Required action |
Below are the records; copy exactly the stretch from the line containing "exec (.jmp h" through the line containing "level, and the", both ends included, and nothing else.

Task data |

-*-*-

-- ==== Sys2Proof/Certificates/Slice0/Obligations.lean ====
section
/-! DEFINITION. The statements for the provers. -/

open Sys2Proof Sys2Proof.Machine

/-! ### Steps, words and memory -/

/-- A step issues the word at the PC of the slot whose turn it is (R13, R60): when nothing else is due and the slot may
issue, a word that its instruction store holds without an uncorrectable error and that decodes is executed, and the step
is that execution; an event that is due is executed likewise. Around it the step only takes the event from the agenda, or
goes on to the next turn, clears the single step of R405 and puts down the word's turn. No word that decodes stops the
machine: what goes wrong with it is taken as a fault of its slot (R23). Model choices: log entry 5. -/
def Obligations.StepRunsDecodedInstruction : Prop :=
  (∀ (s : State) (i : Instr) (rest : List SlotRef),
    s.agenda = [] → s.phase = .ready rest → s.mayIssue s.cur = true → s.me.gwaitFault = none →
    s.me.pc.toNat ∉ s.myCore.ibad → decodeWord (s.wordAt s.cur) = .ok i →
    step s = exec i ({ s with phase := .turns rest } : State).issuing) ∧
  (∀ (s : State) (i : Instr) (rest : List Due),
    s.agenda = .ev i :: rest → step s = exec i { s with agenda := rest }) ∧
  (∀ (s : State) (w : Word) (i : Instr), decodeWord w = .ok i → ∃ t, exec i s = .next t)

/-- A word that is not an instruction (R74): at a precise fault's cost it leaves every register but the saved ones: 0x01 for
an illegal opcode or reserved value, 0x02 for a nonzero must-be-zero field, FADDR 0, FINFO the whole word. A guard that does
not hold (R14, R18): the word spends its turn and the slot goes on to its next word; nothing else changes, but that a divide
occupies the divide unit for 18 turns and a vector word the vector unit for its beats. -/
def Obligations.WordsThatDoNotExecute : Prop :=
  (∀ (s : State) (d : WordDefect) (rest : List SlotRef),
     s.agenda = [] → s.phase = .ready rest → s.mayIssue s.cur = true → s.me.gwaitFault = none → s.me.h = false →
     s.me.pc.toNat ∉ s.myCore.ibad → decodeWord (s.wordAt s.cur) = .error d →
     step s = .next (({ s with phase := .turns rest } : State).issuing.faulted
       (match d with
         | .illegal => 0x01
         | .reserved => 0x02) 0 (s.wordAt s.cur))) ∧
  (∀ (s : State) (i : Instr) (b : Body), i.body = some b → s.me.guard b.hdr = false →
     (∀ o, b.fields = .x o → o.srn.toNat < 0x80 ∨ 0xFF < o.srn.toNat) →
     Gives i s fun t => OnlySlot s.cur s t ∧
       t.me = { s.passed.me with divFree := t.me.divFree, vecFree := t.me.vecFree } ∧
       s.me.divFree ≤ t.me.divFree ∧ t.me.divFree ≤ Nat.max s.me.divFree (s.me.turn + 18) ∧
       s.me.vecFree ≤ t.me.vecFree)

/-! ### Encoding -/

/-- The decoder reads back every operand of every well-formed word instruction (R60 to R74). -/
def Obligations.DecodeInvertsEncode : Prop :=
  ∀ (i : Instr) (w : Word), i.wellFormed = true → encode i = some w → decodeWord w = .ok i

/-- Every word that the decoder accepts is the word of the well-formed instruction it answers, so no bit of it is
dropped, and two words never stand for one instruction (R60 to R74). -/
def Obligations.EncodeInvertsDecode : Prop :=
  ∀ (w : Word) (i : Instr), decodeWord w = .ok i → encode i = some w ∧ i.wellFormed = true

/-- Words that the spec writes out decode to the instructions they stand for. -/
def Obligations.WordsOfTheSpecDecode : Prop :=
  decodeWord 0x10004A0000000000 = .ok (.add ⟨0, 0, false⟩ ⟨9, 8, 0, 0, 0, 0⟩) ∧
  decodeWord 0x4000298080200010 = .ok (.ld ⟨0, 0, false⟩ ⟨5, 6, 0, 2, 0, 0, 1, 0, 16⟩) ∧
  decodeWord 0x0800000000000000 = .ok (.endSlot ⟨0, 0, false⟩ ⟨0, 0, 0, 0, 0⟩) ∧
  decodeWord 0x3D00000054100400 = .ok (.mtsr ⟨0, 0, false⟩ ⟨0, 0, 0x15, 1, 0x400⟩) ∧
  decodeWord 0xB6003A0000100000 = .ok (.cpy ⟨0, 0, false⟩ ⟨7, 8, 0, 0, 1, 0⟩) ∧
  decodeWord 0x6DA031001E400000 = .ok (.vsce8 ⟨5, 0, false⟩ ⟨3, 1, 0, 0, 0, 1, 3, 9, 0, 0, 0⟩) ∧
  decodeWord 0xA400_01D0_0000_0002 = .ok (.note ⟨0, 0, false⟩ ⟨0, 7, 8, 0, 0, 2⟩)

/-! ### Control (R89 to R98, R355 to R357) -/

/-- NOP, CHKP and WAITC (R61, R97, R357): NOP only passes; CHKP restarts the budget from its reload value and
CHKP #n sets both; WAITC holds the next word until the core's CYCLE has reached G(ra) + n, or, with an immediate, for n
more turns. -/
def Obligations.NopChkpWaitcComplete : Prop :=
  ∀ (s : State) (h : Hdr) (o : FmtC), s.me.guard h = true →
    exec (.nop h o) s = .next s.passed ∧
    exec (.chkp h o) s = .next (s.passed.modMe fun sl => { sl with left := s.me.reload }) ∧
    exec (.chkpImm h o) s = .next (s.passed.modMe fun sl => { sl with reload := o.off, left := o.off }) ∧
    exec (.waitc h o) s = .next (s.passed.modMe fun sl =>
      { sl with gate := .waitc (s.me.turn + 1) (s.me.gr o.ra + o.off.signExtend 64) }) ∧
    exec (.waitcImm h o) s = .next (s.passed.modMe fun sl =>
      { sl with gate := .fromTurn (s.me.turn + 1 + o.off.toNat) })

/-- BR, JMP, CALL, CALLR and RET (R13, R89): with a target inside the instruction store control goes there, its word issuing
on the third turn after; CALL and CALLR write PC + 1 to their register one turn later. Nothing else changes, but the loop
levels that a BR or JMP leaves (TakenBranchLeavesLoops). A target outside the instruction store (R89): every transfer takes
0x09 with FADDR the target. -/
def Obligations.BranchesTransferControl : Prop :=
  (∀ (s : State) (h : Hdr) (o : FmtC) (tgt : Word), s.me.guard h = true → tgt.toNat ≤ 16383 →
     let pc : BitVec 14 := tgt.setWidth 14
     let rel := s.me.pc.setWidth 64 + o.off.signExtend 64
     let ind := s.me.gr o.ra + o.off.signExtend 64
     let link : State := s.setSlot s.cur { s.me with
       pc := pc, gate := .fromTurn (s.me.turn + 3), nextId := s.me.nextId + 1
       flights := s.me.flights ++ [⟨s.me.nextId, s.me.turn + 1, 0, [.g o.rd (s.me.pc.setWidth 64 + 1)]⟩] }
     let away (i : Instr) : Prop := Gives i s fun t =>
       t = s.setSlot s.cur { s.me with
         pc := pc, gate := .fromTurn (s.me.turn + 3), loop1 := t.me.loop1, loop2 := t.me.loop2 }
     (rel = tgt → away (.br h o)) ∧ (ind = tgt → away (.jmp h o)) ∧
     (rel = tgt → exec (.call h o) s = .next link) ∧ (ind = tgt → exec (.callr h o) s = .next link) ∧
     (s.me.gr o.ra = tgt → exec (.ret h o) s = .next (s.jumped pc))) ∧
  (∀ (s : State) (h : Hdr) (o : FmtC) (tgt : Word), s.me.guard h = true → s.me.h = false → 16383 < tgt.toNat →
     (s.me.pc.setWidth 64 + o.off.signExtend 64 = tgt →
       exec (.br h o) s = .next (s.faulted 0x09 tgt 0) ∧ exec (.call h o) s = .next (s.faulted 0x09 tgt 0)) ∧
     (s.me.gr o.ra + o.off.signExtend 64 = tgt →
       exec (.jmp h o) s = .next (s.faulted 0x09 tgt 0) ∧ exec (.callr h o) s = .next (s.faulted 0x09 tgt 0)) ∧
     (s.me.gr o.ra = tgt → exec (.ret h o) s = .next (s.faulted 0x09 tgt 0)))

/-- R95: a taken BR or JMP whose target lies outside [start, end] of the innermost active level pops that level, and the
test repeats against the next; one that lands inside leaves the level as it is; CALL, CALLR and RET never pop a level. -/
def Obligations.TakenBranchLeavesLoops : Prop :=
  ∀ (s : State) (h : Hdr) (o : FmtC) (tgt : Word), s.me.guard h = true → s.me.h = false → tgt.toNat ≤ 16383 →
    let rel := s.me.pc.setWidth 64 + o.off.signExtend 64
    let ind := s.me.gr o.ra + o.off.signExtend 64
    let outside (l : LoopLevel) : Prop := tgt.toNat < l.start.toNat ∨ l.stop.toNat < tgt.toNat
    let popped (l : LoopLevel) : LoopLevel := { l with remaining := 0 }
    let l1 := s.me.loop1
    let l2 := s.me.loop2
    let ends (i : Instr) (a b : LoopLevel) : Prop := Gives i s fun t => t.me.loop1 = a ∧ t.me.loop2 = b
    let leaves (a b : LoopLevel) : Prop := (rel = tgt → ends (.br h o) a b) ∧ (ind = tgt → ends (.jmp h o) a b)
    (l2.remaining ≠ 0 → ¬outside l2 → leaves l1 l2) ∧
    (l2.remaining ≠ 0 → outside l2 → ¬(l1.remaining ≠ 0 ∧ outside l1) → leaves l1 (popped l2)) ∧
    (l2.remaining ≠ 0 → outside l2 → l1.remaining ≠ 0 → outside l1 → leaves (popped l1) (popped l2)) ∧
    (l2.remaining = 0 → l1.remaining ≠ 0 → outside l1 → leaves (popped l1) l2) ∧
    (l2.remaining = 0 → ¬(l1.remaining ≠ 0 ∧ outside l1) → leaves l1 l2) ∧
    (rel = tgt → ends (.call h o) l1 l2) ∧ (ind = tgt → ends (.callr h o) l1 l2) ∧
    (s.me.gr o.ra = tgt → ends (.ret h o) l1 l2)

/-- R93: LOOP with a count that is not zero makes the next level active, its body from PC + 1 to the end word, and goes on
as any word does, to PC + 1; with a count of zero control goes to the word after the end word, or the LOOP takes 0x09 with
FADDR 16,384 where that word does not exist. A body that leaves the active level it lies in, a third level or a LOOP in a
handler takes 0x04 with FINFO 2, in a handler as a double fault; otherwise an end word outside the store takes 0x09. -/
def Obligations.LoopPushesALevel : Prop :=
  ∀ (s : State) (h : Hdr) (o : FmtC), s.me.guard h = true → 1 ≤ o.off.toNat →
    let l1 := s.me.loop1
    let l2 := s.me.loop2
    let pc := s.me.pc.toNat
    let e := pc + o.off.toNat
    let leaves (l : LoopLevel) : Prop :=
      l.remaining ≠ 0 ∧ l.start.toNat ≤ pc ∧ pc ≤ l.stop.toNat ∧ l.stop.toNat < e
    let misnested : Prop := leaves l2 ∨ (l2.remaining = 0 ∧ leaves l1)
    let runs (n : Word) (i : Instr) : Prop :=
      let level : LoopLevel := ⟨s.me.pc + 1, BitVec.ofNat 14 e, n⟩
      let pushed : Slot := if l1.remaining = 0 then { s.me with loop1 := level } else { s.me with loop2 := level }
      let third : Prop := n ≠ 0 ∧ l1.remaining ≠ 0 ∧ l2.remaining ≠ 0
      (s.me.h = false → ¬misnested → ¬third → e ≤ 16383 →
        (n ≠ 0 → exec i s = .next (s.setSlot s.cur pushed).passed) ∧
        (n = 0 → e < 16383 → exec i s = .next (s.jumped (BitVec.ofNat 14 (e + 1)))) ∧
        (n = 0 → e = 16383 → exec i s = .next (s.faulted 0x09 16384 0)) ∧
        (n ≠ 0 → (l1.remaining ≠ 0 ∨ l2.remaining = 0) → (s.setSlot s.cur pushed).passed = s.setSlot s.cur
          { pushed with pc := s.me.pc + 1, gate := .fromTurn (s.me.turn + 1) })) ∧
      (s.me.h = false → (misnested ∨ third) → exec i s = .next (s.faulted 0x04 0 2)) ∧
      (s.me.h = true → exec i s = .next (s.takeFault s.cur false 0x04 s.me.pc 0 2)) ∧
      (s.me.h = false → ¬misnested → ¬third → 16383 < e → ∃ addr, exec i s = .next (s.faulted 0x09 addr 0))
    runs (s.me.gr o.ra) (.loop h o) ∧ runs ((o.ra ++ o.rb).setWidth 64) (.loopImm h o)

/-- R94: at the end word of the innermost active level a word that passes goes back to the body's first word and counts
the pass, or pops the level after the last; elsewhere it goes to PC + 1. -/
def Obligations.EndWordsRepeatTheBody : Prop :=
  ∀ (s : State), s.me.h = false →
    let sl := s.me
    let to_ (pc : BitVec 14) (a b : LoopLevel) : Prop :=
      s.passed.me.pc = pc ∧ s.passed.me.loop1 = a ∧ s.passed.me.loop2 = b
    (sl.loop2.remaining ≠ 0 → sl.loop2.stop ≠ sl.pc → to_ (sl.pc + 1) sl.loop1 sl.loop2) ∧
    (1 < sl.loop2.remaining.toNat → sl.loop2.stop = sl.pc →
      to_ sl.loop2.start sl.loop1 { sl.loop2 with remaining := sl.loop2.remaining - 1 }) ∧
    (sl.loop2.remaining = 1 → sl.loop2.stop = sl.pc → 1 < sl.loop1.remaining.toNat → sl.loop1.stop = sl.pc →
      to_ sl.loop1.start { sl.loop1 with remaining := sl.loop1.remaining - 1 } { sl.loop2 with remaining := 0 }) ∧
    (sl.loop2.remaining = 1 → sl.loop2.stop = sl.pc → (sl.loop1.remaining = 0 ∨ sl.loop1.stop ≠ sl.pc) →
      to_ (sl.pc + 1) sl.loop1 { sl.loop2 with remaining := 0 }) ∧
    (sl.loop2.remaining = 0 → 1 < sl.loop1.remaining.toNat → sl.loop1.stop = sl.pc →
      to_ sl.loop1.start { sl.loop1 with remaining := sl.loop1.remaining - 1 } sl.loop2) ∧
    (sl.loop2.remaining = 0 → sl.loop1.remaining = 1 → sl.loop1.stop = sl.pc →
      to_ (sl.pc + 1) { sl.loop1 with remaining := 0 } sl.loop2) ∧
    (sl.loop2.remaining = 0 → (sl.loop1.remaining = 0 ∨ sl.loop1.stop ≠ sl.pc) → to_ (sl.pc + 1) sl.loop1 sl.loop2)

-*-*-

Answer to this problem |
       exec (.jmp h o) s = .next (s.faulted 0x09 tgt 0) ∧ exec (.callr h o) s = .next (s.faulted 0x09 tgt 0)) ∧
     (s.me.gr o.ra = tgt → exec (.ret h o) s = .next (s.faulted 0x09 tgt 0)))

/-- R95: a taken BR or JMP whose target lies outside [start, end] of the innermost active level pops that level, and the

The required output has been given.